## WHAT THIS TASK INVOLVES:
Through the line that contains "and cells. -/", return the data below exactly, starting at its first line; leave the rest out.

## Stored data entries:
-- ==== Sys2Proof/Tests/Slice0.lean ====
section
/-! SUPPORT. Tests/Slice0.lean: the model's own tests: ill-formed operands that the check refuses, and for the statements'
hypotheses a small state and operands that meet them, mostly with one effect worked out by hand from the rule. -/

namespace Sys2Proof.Tests

set_option Elab.async false

open Sys2Proof.Machine

/-- The state after a command. -/
def ran (c : Instr) (s : State) : State :=
  match exec c s with
  | .next t => t
  | _ => s

/-- A module whose firmware runs. -/
def live : State := { State.reset with board := { State.reset.board with boot := .running, powered := true } }

/-- A cluster's configuration with a vector program, steps, operations and cells. -/
def cfg (vec steps ops cells : List Nat) (rows cols : Nat := 1) : CluCfg :=
  { slot := 2, stage := 0, rows := rows, cols := cols, banks := 0, lndExt := 2 ^ 7, ops := ops, feed := [], cells := cells,
    steps := steps, vec := vec, spareUsed := 0 }

/-- Cluster 5 in a state, all else as after reset. -/
def with5 (x : Clu) (st : Nat := cRunning) : State := (live.setClu 5 fun _ => x).wr CLU_STATUS.STATE st 5

/-- Bytes of zero. -/
def zeros (n : Nat) : List Byte := List.replicate n 0

/-! ## Well-formed operands -/

def aLine : Line := ⟨false, 2 ^ 58⟩
def okLine : Line := ⟨false, 2 ^ 58 - 1⟩
def req0 : Requester := ⟨none, 97⟩
def hdr0 : ObHdr := ⟨1, 2, 0, 5, false, false, 0, false, 0x100, false, 0, 0, 4, 0⟩
def link0 : ObLink := ⟨0, false, 4095, true⟩
def trained : ResetIn := ⟨[], [], []⟩
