/-- The elements of the quads of an SX block, in order, each quad under its own sub-shift. -/
def sxQuads (k : Nat) (ex : Int) : Nat → List XVal → Rounder → List Nat × List Nat × FFlags × Rounder
  | 0, _, r => ([], [], 0, r)
  | n + 1, xs, r =>
    let q := xs.take 4
    let s := subShift ex q
    let (vs, fl, r) := convList (sxElement k (ex - 127 - s - (k - 1))) q r
    let (ss, ws, fl', r) := sxQuads k ex n (xs.drop 4) r
    (s :: ss, vs ++ ws, fl ||| fl', r)

/-- Numbers of `w` bits packed from bit 0 up (R33). -/
def packBits (w : Nat) : List Nat → Nat
  | [] => 0
  | v :: vs => v % 2 ^ w + 2 ^ w * packBits w vs

/-- The `n` numbers of `w` bits that a packed value holds. -/
def unpackBits (w : Nat) : Nat → Nat → List Nat
  | 0, _ => []
  | n + 1, v => v % 2 ^ w :: unpackBits w n (v / 2 ^ w)

/-- A block of 16 elements into SX with element width k + 1 (R54), as the block's bits (R39). An exponent clamped from above raises OF, and NX
only where an element is inexact: R46's pairing of the two is read as one of a value that overflows (log 78: DEDUCED). -/
def sxEncode (k : Nat) (xs : List XVal) (r : Rounder) : Nat × FFlags × Rounder :=
  if xs.any fun x => x.isNaN || x.isInf then
    let (_, _, r) := convList (fun _ _ => (0, 0)) xs r
    (0xFF, flagNV, r)
  else match greatest xs with
    | none =>
      let (_, _, r) := convList (fun _ _ => (0, 0)) xs r
      (0, 0, r)
    | some (m, e) =>
      let ex0 := log2Of m e + 127
      let ex := max 0 (min 254 ex0)
      let (ss, vs, fl, r) := sxQuads k ex 4 xs r
      let ovf : FFlags := if 254 < ex0 then flagOF else 0
      (ex.toNat + 256 * packBits 2 ss + 65536 * packBits (k + 1) vs, fl ||| ovf, r)

/-- The sixteen values of an SX block (R39). -/
def sxDecode (k : Nat) (block : Nat) : List XVal :=
  let ex := block % 256
  let ss := unpackBits 2 4 (block / 256)
  let qs := unpackBits (k + 1) 16 (block / 65536)
  if ex = 0xFF then List.replicate 16 (.nan false)
  else (qs.zip (ss.flatMap fun s => List.replicate 4 s)).map fun (q, s) =>
    let v := intOf true (k + 1) q
    if v = 0 then .zero false else .num (decide (v < 0)) v.natAbs ((ex : Int) - 127 - s - (k - 1)) false

/-- The values of elements under an E8M0 scale (R35, R38). -/
def mxDecode (elt : FFmt) (scale : Nat) (vs : List Nat) : List XVal :=
  if scale = 0xFF then vs.map fun _ => .nan false
  else vs.map fun v => (decodeF elt false v).scale ((scale : Int) - 127)

/-- Parity of the number of one bits. -/
def parity : Nat → Nat → Bool
  | 0, _ => false
  | n + 1, v => decide (v % 2 = 1) ^^ parity n (v / 2)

## RESPONSE BOX:
-- ==== Sys2Proof/Tests/Slice0.lean ====
section
/-! SUPPORT. Tests/Slice0.lean: the model's own tests: ill-formed operands that the check refuses, and for the statements'
hypotheses a small state and operands that meet them, mostly with one effect worked out by hand from the rule. -/

namespace Sys2Proof.Tests

set_option Elab.async false

open Sys2Proof.Machine

/-- The state after a command. -/
def ran (c : Instr) (s : State) : State :=
  match exec c s with
  | .next t => t
  | _ => s

/-- A module whose firmware runs. -/
def live : State := { State.reset with board := { State.reset.board with boot := .running, powered := true } }

/-- A cluster's configuration with a vector program, steps, operations and cells. -/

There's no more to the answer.